Task requirements:
Go to the line in the entries below that holds "opW 0x8_00000102 with" and repeat exactly from there through the line that holds "def vf32 := (wOb", inclusive.

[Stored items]
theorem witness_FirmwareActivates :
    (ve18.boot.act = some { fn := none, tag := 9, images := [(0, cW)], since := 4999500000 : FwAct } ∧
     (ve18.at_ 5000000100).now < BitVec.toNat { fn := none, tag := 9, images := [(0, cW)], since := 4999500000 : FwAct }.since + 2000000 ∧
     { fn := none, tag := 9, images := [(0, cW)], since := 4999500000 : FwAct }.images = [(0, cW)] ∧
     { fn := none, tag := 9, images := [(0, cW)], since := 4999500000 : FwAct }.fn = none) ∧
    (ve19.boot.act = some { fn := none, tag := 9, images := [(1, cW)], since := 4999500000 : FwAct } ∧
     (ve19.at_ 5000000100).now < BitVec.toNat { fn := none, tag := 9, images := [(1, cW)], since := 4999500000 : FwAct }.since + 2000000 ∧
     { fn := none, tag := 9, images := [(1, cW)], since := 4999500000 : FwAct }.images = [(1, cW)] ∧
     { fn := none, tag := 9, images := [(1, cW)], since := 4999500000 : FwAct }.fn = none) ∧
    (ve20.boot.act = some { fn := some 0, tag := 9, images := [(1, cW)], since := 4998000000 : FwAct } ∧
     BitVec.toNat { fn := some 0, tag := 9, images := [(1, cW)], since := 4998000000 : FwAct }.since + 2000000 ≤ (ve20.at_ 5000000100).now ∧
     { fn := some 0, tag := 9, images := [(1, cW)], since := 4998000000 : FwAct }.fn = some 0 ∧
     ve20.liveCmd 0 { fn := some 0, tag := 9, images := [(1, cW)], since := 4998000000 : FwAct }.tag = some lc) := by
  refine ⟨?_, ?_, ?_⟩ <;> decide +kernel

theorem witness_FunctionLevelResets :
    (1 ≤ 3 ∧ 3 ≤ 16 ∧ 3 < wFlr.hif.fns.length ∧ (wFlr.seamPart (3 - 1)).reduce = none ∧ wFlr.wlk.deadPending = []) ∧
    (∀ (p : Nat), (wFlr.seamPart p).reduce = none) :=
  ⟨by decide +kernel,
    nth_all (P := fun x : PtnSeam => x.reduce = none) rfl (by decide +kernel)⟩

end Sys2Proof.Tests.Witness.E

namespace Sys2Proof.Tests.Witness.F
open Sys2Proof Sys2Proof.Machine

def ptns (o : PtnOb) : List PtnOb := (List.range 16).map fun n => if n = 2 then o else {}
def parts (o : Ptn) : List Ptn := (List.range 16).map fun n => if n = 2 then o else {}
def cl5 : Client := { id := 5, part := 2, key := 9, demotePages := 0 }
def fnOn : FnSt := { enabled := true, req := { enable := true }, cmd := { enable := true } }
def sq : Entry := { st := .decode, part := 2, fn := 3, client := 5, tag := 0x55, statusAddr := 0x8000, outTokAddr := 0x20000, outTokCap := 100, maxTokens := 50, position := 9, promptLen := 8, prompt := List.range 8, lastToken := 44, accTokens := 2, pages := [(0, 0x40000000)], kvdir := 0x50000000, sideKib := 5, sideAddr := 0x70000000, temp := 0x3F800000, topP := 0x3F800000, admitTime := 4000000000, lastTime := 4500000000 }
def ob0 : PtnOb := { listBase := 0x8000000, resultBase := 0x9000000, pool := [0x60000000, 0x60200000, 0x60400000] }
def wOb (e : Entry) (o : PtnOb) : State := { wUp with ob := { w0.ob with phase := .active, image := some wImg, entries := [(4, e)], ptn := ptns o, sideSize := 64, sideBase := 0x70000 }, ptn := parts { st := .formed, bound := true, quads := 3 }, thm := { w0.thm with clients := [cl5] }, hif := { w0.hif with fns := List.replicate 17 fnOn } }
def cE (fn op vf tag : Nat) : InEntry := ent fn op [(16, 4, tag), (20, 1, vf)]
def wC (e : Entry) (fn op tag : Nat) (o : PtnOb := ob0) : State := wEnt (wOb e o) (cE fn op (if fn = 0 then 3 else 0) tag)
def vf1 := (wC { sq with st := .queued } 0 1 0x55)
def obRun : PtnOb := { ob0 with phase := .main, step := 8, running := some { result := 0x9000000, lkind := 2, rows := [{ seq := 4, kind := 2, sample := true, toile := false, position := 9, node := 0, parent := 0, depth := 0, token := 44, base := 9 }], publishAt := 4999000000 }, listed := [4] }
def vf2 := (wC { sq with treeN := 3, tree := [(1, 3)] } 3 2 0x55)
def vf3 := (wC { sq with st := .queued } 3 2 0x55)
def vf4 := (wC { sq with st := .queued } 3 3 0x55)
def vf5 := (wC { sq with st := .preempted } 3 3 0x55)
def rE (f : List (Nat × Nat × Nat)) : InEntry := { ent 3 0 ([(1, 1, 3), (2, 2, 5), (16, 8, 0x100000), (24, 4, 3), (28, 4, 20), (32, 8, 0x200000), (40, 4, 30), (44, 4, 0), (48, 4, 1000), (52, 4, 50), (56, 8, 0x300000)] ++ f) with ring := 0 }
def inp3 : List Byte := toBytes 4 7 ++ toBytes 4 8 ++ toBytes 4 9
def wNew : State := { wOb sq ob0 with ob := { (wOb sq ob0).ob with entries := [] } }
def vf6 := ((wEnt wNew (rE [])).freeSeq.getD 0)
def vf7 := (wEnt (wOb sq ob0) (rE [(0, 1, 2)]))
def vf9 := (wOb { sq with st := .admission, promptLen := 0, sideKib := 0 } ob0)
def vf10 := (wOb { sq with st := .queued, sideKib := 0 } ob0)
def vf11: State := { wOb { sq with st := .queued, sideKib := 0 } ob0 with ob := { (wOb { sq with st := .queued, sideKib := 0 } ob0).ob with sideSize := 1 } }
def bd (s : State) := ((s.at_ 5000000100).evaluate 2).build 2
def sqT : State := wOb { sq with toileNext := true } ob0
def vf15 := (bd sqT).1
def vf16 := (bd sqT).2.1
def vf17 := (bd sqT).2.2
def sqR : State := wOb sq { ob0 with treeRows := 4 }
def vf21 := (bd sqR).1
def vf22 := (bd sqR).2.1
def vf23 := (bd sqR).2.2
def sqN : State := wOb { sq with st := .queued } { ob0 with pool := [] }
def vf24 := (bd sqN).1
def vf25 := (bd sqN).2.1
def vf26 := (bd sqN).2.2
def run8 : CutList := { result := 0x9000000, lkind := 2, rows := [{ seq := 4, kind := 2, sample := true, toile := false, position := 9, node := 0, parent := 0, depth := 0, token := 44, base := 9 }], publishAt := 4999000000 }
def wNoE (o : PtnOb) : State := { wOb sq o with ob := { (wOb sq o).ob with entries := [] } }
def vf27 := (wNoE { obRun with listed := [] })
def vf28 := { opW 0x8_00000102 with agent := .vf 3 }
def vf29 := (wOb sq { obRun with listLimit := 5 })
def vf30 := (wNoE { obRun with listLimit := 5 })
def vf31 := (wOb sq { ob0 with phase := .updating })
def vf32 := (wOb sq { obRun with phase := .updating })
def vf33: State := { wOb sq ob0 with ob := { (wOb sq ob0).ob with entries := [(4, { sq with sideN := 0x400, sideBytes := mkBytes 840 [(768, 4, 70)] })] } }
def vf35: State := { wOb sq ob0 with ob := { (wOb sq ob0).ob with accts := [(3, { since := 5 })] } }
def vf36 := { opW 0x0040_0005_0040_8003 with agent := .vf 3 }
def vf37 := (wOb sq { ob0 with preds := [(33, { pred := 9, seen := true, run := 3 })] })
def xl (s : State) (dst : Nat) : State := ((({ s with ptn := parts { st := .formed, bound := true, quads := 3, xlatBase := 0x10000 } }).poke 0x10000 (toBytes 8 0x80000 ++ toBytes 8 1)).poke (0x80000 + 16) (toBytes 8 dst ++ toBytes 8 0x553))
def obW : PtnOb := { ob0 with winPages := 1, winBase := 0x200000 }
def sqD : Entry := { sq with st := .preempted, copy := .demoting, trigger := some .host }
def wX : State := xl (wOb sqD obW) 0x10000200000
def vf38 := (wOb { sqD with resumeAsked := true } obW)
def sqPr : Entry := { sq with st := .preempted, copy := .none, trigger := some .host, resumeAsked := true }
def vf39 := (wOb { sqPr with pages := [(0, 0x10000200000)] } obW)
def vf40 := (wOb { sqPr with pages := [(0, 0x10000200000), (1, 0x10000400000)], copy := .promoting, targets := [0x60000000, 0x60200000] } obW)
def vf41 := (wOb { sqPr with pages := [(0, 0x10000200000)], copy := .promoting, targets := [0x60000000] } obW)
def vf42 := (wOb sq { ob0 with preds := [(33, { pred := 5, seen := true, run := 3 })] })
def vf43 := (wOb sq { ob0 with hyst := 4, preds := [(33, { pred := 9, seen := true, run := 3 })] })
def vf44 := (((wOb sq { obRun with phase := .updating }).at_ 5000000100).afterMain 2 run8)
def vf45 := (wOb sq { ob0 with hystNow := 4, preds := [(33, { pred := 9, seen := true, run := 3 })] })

--

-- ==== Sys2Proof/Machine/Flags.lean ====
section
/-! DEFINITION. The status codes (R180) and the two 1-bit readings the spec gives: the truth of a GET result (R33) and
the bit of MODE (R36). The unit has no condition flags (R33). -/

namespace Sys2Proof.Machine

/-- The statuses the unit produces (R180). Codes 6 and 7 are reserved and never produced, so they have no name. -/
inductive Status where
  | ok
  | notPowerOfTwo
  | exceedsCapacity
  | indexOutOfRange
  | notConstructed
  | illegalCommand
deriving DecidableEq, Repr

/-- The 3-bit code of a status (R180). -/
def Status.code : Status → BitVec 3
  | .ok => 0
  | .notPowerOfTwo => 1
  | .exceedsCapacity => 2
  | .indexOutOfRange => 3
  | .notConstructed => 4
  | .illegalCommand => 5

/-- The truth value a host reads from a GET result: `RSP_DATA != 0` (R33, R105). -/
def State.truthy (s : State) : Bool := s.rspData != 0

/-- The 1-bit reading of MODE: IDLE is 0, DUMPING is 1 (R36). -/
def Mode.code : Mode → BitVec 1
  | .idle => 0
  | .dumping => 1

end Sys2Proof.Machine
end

Written answer:
def vf28 := { opW 0x8_00000102 with agent := .vf 3 }
def vf29 := (wOb sq { obRun with listLimit := 5 })
def vf30 := (wNoE { obRun with listLimit := 5 })
def vf31 := (wOb sq { ob0 with phase := .updating })
def vf32 := (wOb sq { obRun with phase := .updating })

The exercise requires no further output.